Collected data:

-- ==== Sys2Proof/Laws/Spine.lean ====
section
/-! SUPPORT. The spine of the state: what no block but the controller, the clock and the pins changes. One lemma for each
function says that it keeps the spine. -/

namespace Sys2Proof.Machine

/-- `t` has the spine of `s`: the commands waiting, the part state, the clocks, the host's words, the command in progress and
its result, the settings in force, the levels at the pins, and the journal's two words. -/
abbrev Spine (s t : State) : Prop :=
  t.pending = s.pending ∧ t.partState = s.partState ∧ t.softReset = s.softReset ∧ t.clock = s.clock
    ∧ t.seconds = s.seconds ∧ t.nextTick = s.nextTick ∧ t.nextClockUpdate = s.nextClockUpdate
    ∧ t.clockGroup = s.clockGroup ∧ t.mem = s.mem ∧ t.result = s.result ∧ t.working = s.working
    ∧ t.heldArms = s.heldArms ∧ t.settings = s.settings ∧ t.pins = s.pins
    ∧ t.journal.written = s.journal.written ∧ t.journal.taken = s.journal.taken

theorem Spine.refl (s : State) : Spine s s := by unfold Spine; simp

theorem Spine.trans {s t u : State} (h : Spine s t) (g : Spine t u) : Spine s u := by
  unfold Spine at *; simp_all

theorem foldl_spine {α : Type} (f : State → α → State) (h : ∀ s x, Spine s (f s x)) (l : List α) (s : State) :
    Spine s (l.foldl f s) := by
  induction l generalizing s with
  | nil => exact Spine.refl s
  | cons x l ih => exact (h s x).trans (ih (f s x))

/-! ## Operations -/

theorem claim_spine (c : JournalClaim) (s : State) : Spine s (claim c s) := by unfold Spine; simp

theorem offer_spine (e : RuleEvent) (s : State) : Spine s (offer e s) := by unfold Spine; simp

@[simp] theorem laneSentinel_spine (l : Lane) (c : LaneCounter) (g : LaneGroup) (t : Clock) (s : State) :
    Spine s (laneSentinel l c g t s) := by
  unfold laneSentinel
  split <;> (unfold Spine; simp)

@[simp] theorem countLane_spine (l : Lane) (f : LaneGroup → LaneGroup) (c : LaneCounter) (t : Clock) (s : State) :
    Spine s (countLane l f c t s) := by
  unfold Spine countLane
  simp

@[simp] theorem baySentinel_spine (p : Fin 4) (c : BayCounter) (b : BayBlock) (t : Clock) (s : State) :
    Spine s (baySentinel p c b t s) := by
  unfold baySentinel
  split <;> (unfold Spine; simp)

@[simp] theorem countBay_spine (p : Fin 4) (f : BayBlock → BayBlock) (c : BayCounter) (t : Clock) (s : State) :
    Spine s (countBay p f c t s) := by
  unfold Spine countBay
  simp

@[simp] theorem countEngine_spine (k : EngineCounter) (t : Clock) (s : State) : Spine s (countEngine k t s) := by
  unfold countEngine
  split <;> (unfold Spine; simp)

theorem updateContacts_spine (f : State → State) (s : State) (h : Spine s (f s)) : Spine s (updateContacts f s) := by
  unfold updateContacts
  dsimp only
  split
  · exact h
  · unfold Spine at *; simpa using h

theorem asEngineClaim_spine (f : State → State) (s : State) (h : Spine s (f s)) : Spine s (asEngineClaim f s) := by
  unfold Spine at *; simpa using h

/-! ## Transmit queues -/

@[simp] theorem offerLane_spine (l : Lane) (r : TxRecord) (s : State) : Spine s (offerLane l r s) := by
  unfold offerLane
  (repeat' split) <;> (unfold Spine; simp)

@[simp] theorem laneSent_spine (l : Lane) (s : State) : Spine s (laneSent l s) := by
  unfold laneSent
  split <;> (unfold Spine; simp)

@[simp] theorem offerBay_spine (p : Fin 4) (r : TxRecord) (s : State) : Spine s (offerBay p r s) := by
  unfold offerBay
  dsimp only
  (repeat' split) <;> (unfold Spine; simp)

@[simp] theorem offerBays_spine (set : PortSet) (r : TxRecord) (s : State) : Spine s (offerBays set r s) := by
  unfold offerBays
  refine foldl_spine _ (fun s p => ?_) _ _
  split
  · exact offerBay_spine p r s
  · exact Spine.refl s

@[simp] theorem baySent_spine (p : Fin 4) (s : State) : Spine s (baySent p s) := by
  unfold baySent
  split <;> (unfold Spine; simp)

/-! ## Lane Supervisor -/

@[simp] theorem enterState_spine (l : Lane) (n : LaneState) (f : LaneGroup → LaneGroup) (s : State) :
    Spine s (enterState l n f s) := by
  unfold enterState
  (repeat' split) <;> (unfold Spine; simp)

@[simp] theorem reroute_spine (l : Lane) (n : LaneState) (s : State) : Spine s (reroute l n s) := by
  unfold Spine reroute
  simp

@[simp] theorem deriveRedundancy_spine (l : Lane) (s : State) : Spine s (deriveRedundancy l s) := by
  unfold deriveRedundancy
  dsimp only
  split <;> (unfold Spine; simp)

--

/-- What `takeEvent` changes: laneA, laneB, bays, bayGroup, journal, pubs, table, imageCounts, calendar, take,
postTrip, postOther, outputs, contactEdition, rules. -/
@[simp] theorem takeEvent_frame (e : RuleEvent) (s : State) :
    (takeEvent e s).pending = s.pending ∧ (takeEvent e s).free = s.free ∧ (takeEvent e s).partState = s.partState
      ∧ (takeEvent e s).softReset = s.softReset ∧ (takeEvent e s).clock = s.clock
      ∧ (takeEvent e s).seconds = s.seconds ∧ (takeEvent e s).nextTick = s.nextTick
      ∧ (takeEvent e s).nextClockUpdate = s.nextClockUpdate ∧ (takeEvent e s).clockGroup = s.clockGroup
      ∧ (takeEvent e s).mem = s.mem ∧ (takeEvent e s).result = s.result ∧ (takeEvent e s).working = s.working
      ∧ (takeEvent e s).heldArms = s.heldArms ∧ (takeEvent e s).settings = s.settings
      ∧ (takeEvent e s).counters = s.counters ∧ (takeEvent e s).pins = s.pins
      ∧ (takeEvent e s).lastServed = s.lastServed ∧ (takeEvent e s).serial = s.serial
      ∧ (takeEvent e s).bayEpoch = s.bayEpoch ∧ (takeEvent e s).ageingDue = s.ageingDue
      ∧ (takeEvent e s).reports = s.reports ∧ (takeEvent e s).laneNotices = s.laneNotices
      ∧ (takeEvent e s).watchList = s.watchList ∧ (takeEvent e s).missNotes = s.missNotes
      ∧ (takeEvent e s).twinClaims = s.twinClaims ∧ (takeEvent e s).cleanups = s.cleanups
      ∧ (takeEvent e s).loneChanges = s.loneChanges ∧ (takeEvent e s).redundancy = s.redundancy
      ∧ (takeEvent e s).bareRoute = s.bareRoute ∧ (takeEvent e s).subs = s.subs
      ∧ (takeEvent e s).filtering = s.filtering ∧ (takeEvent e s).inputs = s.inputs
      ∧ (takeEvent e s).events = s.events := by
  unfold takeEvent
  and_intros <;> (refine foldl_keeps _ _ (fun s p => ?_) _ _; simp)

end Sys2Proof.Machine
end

## EXERCISE PROMPT
An exact, complete copy of the lines above from the one with "-- ==== Sys2Proof/Laws/Spine.lean" through the one with "t.pins = s.pins" is the whole answer.

## REPLY TO THE EXERCISE
-- ==== Sys2Proof/Laws/Spine.lean ====
section
/-! SUPPORT. The spine of the state: what no block but the controller, the clock and the pins changes. One lemma for each
function says that it keeps the spine. -/

namespace Sys2Proof.Machine

/-- `t` has the spine of `s`: the commands waiting, the part state, the clocks, the host's words, the command in progress and
its result, the settings in force, the levels at the pins, and the journal's two words. -/
abbrev Spine (s t : State) : Prop :=
  t.pending = s.pending ∧ t.partState = s.partState ∧ t.softReset = s.softReset ∧ t.clock = s.clock
    ∧ t.seconds = s.seconds ∧ t.nextTick = s.nextTick ∧ t.nextClockUpdate = s.nextClockUpdate
    ∧ t.clockGroup = s.clockGroup ∧ t.mem = s.mem ∧ t.result = s.result ∧ t.working = s.working
    ∧ t.heldArms = s.heldArms ∧ t.settings = s.settings ∧ t.pins = s.pins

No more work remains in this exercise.